Looking back and around, Bill made out his boss standing twenty metres back, his arms crossed and one foot tapping. Jumping to his feet – now that it was safe to do so – Bill dusted himself off and trotted over.

“Sorry, Boss, couldn’t stop any sooner without killing myself,” Bill apologised.

“Training a new Curse Breaker of your skill would be costly,” Boondin stated, which Bill took as the closest way of apologising for interrupting his work as a goblin would ever give.

A small leather pouch was thrust at Bill and he took it carefully.

“Pay and documents you will need for your next assignment,” Boondin growled. “You’ve been reassigned.”

“What? Where?” a startled Bill asked. “We’re so close to getting into this tomb!”

“The Bank Manager of Gringotts London himself requested you,” Boondin stated.

“I thought Britain was closed?” Bill asked, taking a look in the pouch. “Hang on, this is all muggle – paper money, passport and a plane ticket?”

“Yours is a special case. No other employee of the goblins will enter Britain until your internal conflict is resolved. And only then after careful consideration,” Boondin informed him. “A contact will meet you upon your arrival. Go!
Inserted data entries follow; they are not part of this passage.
/-- The level at a switch point, latched now if the launch's first thread is here (R186, R247). -/
def latchLevel (s : State) (x : Launch) (e : Entry) (point : Nat) : Nat × State :=
  match x.latched.find? (fun p => decide (p.1 = point)) with
  | some p => (p.2, s)
  | none =>
    match monitored s x, switchOf s e point with
    | some f, some w =>
      let margin := fget s (Reg.QMGR_CTX_SCHED_MARGIN x.ctx)
      let l := chooseLevel s w.remain margin f.deadline e.levels 4 x.level
      (l, riseLevel s x point l)
    | _, _ => (x.level, setLaunch s { x with latched := x.latched ++ [(point, x.level)] })

/-- Complete a launch whose threads have all halted (R72, R73, R449). -/
def finishLaunch (s : State) (x : Launch) : State :=
  let st := if x.remote then Status.remoteLost else if x.switched then Status.deadlineFallback else Status.ok
  let s := completeCmd (dropLaunch s x.id) x.q x.n st 0
  let s := match (ctx s x.ctx).frame with
    | some f => if f.launch = some x.id then closeFrame s x.ctx (some (s.time - x.start)) else s
    | none => s
  { s with golden := if s.golden = some x.id then none else s.golden }

/-- The lowest-numbered IDLE threads of a context on a tile. -/
def idleThreads (s : State) (tile c : Nat) : List Nat :=
  (List.range 128).filter (fun t => decide ((thread s tile t).state = .idle ∧ (thread s tile t).ctx = c))

/-- The thread of a launch as it starts (R46). -/
def launchThread (c id code arg tile index tiles position : Nat) : Thread :=
  let regs : List DWord := [BitVec.ofNat 64 arg, BitVec.ofNat 64 tile, BitVec.ofNat 64 index, BitVec.ofNat 64 tiles,
    BitVec.ofNat 64 position]
  ⟨.ready, c, storeSetList (fun _ => 0) [] 1 regs, code % 2 ^ 48, 0, .nothing, 0, some id, 0, false, false, false⟩

/-- Start `length` threads of a launch on each tile of a list. -/
def startThreads (c id code arg length tiles : Nat) : (position : Nat) → List Nat → State → State
  | _, [], s => s
  | p, tile :: rest, s =>
    let idle := (idleThreads s tile c).take length
    let s := forEach (idle.zip (List.range length)) (fun (t, i) s =>
      setThread s tile t (launchThread c id code arg tile i tiles p)) s
    startThreads c id code arg length tiles (p + 1) rest s

/-- The virtual address at which every context maps the image (R182). -/
def imageVa : Nat := 0xC00000000000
Your muggle transportation leaves in two hours.”

“Yes, sir,” a still confused Bill replied before bowing acknowledgement and hurriedly striding towards the exit of the tomb, an exit that it would take at least a quarter of an hour to reach, eating up precious time.


His eyes darted all over the hall, looking for the person who was to be his contact point. Not once in any of the documents that he’d been given had it been stated who was to meet him here. The best that he could hope for was that he recognised the person as such when they contacted him.

Bill sighed in relief, though, at the shock of red-hair peeking over the crowd – there was no mistaking that particular colour. Weaving his way through the crowd, Bill made his way over, managing to get incredibly close with how distracted this particular person was with all of the muggles and muggle objects surrounding him. Really, it wasn’t all that bright sending his father here, as obsessed as he was.

“Dad!” he cried.

Arthur gave a jolt of surprise before accepting Bill’s hug, a huge smile on his face.

“Bill! How wonderful to see you. Did you just arrive on one of those aer-o-planes?” he asked slowly, obviously making an effort to get the word right and then smiling even more when he realised that he had.

“Yeah, Dad,” Bill replied. “What are you doing here? Better yet, what am I doing here?”

“Not here,” a female voice stated.

Bill turned to see a girl just a little younger than him. It took him a few moments to place the somewhat familiar face.

“Tonks, right?’ he asked.

“That’s right, surprised you remember,” she smiled.

“Well, you did date my brother, Charlie” Bill stated.

“For all of about two months, years ago,” she retorted. “Let’s get moving, we don’t want to draw any unwanted attention.”

Bill looked at his father quizzically, but Arthur had simply nodded in agreement, grasped Bill’s upper arm and began guiding him away.

“Dad?” Bill tried again.

Arthur refused to answer, instead pulling him along until they reached a small door in the wall, that Tonks surreptitiously unlocked with her wand before opening it and pulling him inside.

“A broom closet? Seriously?” Bill asked, amused.

Tonky merely smiled him before holding out a quoit.

“Grab on,” she commanded.

Bill did so, a second before Arthur.

“Activate,” Tonks said, tapping it with her wand.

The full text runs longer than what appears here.